-- ==== Sys2Proof/Machine/Operands.lean ====
section
/-! DEFINITION. Every operand form: how the parameter bytes of a host command and the fields of a
report name a tag, slot, zone, class and so on, and which values name none. -/

namespace Sys2Proof.Machine

/-- A byte as an index below a bound, when it is one. -/
def indexOf (n : Nat) (b : Byte) : Option (Fin n) := if h : b.toNat < n then some ⟨b.toNat, h⟩ else none

/-- R3: a tag is 0 to 95. -/
def tagOf (b : Byte) : Option Tag := indexOf 96 b

/-- R32: a job slot is 0 to 31. -/
def slotOf (b : Byte) : Option JobSlot := indexOf 32 b

/-- A class is 0 to 7. -/
def classOf (b : Byte) : Option Class := indexOf 8 b

/-- A class byte in which 0xFF stands for none (R26, R87): `none` is a bad value. -/
def optionalClassOf (b : Byte) : Option (Option Class) := if b = 0xFF then some none else (classOf b).map some

/-- R170, R176: a station address is 1 to 8. -/
def addressOf (b : Byte) : Option Address := if b = 0 then none else indexOf 8 (b - 1)

/-- The byte of a station address on the link. -/
def addressByte (a : Address) : Byte := byteOf (a.val + 1)

/-- R42, R62: a zone number is 1 to 5. -/
def zoneOf (b : Byte) : Option Zone :=
  match b.toNat with
  | 1 => some .z1
  | 2 => some .z2
  | 3 => some .z3
  | 4 => some .z4
  | 5 => some .z5
  | _ => none

/-- R46, R61: a conveyor zone number is 1, 2, 4 or 5. -/
def conveyorZoneOf (b : Byte) : Option ConveyorZone :=
  match b.toNat with
  | 1 => some .z1
  | 2 => some .z2
  | 4 => some .z4
  | 5 => some .z5
  | _ => none

/-- R42: the mode codes. -/
def modeOf (b : Byte) : Option ZoneMode :=
  match b.toNat with
  | 0 => some .run
  | 1 => some .halt
  | 2 => some .reset
  | _ => none

/-- R42, R62: the code of a mode. -/
def ZoneMode.code : ZoneMode → Byte
  | .run => 0
  | .halt => 1
  | .reset => 2

/-- R26: the case and jacket policy bytes. -/
def mismatchPolicyOf (b : Byte) : Option MismatchPolicy :=
  match b.toNat with
  | 0 => some .divertPiece
  | 1 => some .holdStation
  | _ => none

/-- R26: the code of a policy. -/
def MismatchPolicy.code : MismatchPolicy → Byte
  | .divertPiece => 0
  | .holdStation => 1

/-- R26: the overdwell policy byte. -/
def overdwellPolicyOf (b : Byte) : Option OverdwellPolicy :=
  match b.toNat with
  | 0 => some .divert
  | 1 => some .passMarked
  | _ => none

/-- R26: the code of an overdwell policy. -/
def OverdwellPolicy.code : OverdwellPolicy → Byte
  | .divert => 0
  | .passMarked => 1

/-- R88: an enabled byte. -/
def boolOf (b : Byte) : Option Bool :=
  match b.toNat with
  | 0 => some false
  | 1 => some true
  | _ => none

/-- R89: an enable byte, 0 off, 1 on, 2 keep; the outcome is the enable to hold. -/
def enableOf (held : Bool) (b : Byte) : Option Bool :=
  match b.toNat with
  | 0 => some false
  | 1 => some true
  | 2 => some held
  | _ => none

/-- R191: the source codes. -/
def lampSourceOf (b : Byte) : Option LampSource :=
  match b.toNat with
  | 0 => some .off
  | 1 => some .on
  | 2 => some .allRun
  | 3 => some .anyHalt
  | 4 => some .attention
  | 5 => some .lostPresent
  | 6 => some .cold
  | 7 => some .deliverPulse
  | 8 => some .divertPulse
  | _ => none

/-- R192: the polarity codes. -/
def polarityOf (b : Byte) : Option Polarity :=
  match b.toNat with
  | 0 => some .activeHigh
  | 1 => some .activeLow
  | _ => none

/-- R192: the stretch codes, in milliseconds. -/
def stretchOf (b : Byte) : Option Nat :=
  match b.toNat with
  | 0 => some 50
  | 1 => some 100
  | 2 => some 200
  | 3 => some 500
  | _ => none

/-- R164: the role codes. -/
def roleOf (b : Byte) : Option Role :=
  match b.toNat with
  | 1 => some .infeed
  | 2 => some .casing
  | 3 => some .press
  | 4 => some .jacketing
  | 5 => some .gate
  | _ => none

/-- R164, R176: the code of a claimed role, 0 when absent. -/
def roleCode : Option Role → Byte
  | none => 0
  | some .infeed => 1
  | some .casing => 2
  | some .press => 3
  | some .jacketing => 4
  | some .gate => 5

/-- R176: the code of a standing, 0 when absent. -/
def standingCode : Option Standing → Byte
  | none => 0
  | some .assigned => 1
  | some .conflict => 2

/-- R163: the order and tag bytes of an order, as a POLL carries them and READ_STATION shows them. -/
def orderBytes : Option Order → List Byte
  | none => [0, 0]
  | some (.gate .deliver t) => [1, byteOf t.val]
  | some (.gate .deliverMarked t) => [2, byteOf t.val]
  | some (.gate .divert t) => [3, byteOf t.val]
  | some .jawRelease => [4, 0]

end Sys2Proof.Machine

namespace Sys2Proof

/-- The zone that a conveyor belongs to. -/
def ConveyorZone.zone : ConveyorZone → Zone
  | .z1 => .z1
  | .z2 => .z2
  | .z4 => .z4
  | .z5 => .z5

/-- 3.1, R39: how many pieces a conveyor queue may hold. -/
def ConveyorZone.capacity : ConveyorZone → Nat
  | .z1 => 24
  | .z2 => 8
  | .z4 => 12
  | .z5 => 12

end Sys2Proof
end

::::

Reproduce the lines from the one with "none => [0, 0]" to the end of the data exactly, leaving out every earlier line.

  | none => [0, 0]
  | some (.gate .deliver t) => [1, byteOf t.val]
  | some (.gate .deliverMarked t) => [2, byteOf t.val]
  | some (.gate .divert t) => [3, byteOf t.val]
  | some .jawRelease => [4, 0]

end Sys2Proof.Machine

namespace Sys2Proof

/-- The zone that a conveyor belongs to. -/
def ConveyorZone.zone : ConveyorZone → Zone
  | .z1 => .z1
  | .z2 => .z2
  | .z4 => .z4
  | .z5 => .z5

/-- 3.1, R39: how many pieces a conveyor queue may hold. -/
def ConveyorZone.capacity : ConveyorZone → Nat
  | .z1 => 24
  | .z2 => 8
  | .z4 => 12
  | .z5 => 12

end Sys2Proof
end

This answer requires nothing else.